# Assignment
Find the word "canOn" below. Copy each line that has it.

# Provided data
__________

/-- The CAN FD controller and the pins (R497–R506, R510): frames accepted into Q20, ignored, refused and sent from Q21, heartbeats, time marks, bus-off, a stuck
bus, the node ID, and edges at the GPIO pins.
Model choices it rests on: logs 3 and 30. -/
def Obligations.CanAndPins : Prop :=
  (∀ (s : State) (f : CanFrame), canReady s.m → f.supported = true → f.id.toNat / 16 ≠ s.m.can.node → f.id.toNat % 16 = 1 ∨ f.id.toNat % 16 = 3 →
    bitAt (cfgN s.m 0x1810 0x0D) (f.id.toNat / 16) = true → roomFor s.m 20 (canPacket f.id.toNat f.data).length → answers (.canFrameRx f) s fun t =>
      delivered t.m 20 0x28 0x02 (canPacket f.id.toNat f.data) ∧ counter t.m 0x7000 0x06 = sat32 (counter s.m 0x7000 0x06 + 1) ∧
      canMain s.m t.m ∧ mainOnly s t) ∧
  (∀ (s : State) (f : CanFrame), canReady s.m → f.supported = true → f.id.toNat / 16 ≠ s.m.can.node → f.id.toNat % 16 = 1 ∨ f.id.toNat % 16 = 3 →
    bitAt (cfgN s.m 0x1810 0x0D) (f.id.toNat / 16) = true → spaceTest s.m 20 (canPacket f.id.toNat f.data).length = false →
    answers (.canFrameRx f) s fun t => counter t.m 0x7000 0x07 = sat32 (counter s.m 0x7000 0x07 + 1) ∧ canMain s.m t.m ∧ mainOnly s t) ∧
  (∀ (s : State) (f : CanFrame), canReady s.m → f.supported = false → exec (.canFrameRx f) s = .next { s with m := count s.m 0x7000 0x08 }) ∧
  (∀ (s : State) (f : CanFrame), canReady s.m → f.supported = true → f.id.toNat / 16 = s.m.can.node → answers (.canFrameRx f) s fun t =>
      counter t.m 0x7000 0x0B = sat32 (counter s.m 0x7000 0x0B + 1) ∧ canMain s.m t.m ∧ mainOnly s t) ∧
  (∀ (s : State) (f : CanFrame), f.supported = true → f.id.toNat / 16 ≠ s.m.can.node →
    (f.id.toNat % 16 ≠ 1 ∧ f.id.toNat % 16 ≠ 3) ∨ bitAt (cfgN s.m 0x1810 0x0D) (f.id.toNat / 16) = false → exec (.canFrameRx f) s = .next s) ∧
  (∀ (s : State) (p : Packet) (rest : List Packet) (w : Word) (ws : List Word), canReady s.m → (s.m.pool.qs[(21 : Fin 32)]).consumer = 3 →
    (s.m.pool.qs[(21 : Fin 32)]).pkts = p :: rest → p.opened = false → p.poison = [] → p.words = w :: ws → answers .canFrameTx s fun t =>
      t.m.can.sent = some (field w.toNat 0 11, (wordsBytes ws).take (field w.toNat 16 7)) ∧ (t.m.pool.qs[(21 : Fin 32)]).pkts = rest ∧
      (s.m.can.nodeNext = none → t.m.can.node = s.m.can.node) ∧
      (∀ n k, s.m.can.nodeNext = some (n, k) → k ≤ p.id → field w.toNat 0 11 % 16 = 2 → t.m.can.node = n ∧ t.m.can.nodeNext = none) ∧
      counter t.m 0x7000 0x0E = sat32 (counter s.m 0x7000 0x0E + 1) ∧ canMain s.m t.m ∧ mainOnly s t) ∧
  (∀ s : State, 2 ≤ s.m.can.state → exec .canFrameTx s = .next s) ∧
  (∀ s : State, ctlOn s.m = true → s.m.pw.fwRunning = true → cfgB s.m 0x1810 0x05 = true → cfgN s.m 0x1810 0x07 ≠ s.m.can.node →
    roomFor s.m 21 3 → answers .heartbeat s fun t => delivered t.m 21 0x28 0x05 (canPacket (s.m.can.node * 16 + 5)
        ([byte s.m.pw.mode.code, byte (statusFlags s.m (leaseHeld s))] ++ leBytes 2 s.m.flt.jseq ++ leBytes 4 (aoSeconds s.m))) ∧
      canMain s.m t.m ∧ mainOnly s t) ∧
  (∀ s : State, cfgB s.m 0x1810 0x05 = false → exec .heartbeat s = .next s) ∧
  (∀ (s : State) (n : BitVec 7) (x : BitVec 64), canReady s.m → n.toNat ≠ s.m.can.node → n.toNat ≠ 0 → n.toNat = cfgN s.m 0x1810 0x07 →
    answers (.timeMarkRx n x) s fun t => counter t.m 0x7000 0x0C = sat32 (counter s.m 0x7000 0x0C + 1) ∧
      counter t.m 0x7000 0x06 = sat32 (counter s.m 0x7000 0x06 + 1) ∧ canMain s.m t.m ∧ mainOnly s t) ∧
  (∀ (s : State) (n : BitVec 7) (x : BitVec 64), n.toNat ≠ s.m.can.node → n.toNat ≠ cfgN s.m 0x1810 0x07 → exec (.timeMarkRx n x) s = .next s) ∧
  (∀ s : State, canOn s.m = true → s.m.can.state ≠ 2 → answers .canBusOff s fun t =>
      t.m.can = { s.m.can with state := 2, tec := 255, recovering := cfgB s.m 0x1810 0x08 } ∧
      counter t.m 0x7000 0x09 = sat32 (counter s.m 0x7000 0x09 + 1) ∧ canMain s.m t.m ∧ mainOnly s t) ∧
  (∀ s : State, canOn s.m = false ∨ s.m.can.state = 2 → exec .canBusOff s = .next s) ∧
  (∀ s : State, s.m.pw.mode.isMain = true → s.m.pw.ctlDown = false → s.m.can.state = 2 → exec (.canRecoveryStart 1#8) s = .next { s with
      m := modCan (cfgSet s.m 0x1810 0x08 1) fun c => { c with recovering := true } }) ∧
  (∀ (s : State) (v : BitVec 8), s.m.pw.mode.isMain = true → s.m.pw.ctlDown = false → v.toNat ≤ 1 → v = 0#8 ∨ s.m.can.state ≠ 2 →
    exec (.canRecoveryStart v) s = .next { s with m := cfgSet s.m 0x1810 0x08 v.toNat }) ∧
  (∀ (s : State) (v : BitVec 8), s.m.pw.mode.isMain = false ∨ 1 < v.toNat → exec (.canRecoveryStart v) s = .next s) ∧
  (∀ s : State, s.m.can.recovering = true → exec .canBusoffRecovered s = .next { s with
      m := modCan s.m fun c => { c with state := 0, tec := 0, rec_ := 0, recovering := false } }) ∧
  (∀ s : State, s.m.can.recovering = false → exec .canBusoffRecovered s = .next s) ∧
  (∀ s : State, canOn s.m = true → s.m.can.state ≠ 3 → answers .canStuckDominant s fun t =>
      t.m.can = { s.m.can with state := 3, recovering := false } ∧
      counter t.m 0x7000 0x0D = sat32 (counter s.m 0x7000 0x0D + 1) ∧ canMain s.m t.m ∧ mainOnly s t) ∧
  (∀ s : State, s.m.can.state = 3 → exec .canStuckRecovery s = .next { s with m := modCan s.m fun c => { c with recovering := true } }) ∧
  (∀ s : State, s.m.can.state ≠ 3 → exec .canStuckRecovery s = .next s) ∧
  (∀ (s : State) (v : BitVec 8), s.m.pw.mode.isMain = true → s.m.pw.ctlDown = false → 1 ≤ v.toNat → v.toNat ≤ 126 → s.lgr.leaseBy ≠ some .i2c →
    s.lgr.held = false → s.m.pw.onHarvest = false → answers (.canNodeWrite v) s fun t => t.m.can.node = v.toNat ∧ t.m.can.nodeNext = none ∧ settingTaken s.m t.m 0x1810 0x01 v.toNat ∧
      (mapGet (ekey 0x1810 0x01) t.lgr.cur.persist).getD (entryDefault 0x1810 0x01) = v.toNat ∧ t.keys = s.keys ∧ t.pending = s.pending) ∧
  (∀ (s : State) (v : BitVec 8), s.m.pw.mode.isMain = false ∨ v.toNat = 0 ∨ 126 < v.toNat → exec (.canNodeWrite v) s = .next s) ∧
  (∀ (s : State) (g : Fin 8) (falling : Bool), (s.m.gpio[g]).mode ≠ 3 → exec (.gpioEdge g falling) s = .next { s with
      m := modGpio s.m g fun x => { x with input := !falling } }) ∧
  (∀ (s : State) (g : Fin 8) (falling : Bool), answers (.gpioEdge g falling) s fun t =>
      t.m.gpio = (modGpio s.m g fun x => { x with input := !falling }).gpio ∧ mainOnly s t ∧
      poolOnly { s.m with gpio := t.m.gpio } t.m)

__________

# The answer
  (∀ s : State, canOn s.m = true → s.m.can.state ≠ 2 → answers .canBusOff s fun t =>
  (∀ s : State, canOn s.m = false ∨ s.m.can.state = 2 → exec .canBusOff s = .next s) ∧
  (∀ s : State, canOn s.m = true → s.m.can.state ≠ 3 → answers .canStuckDominant s fun t =>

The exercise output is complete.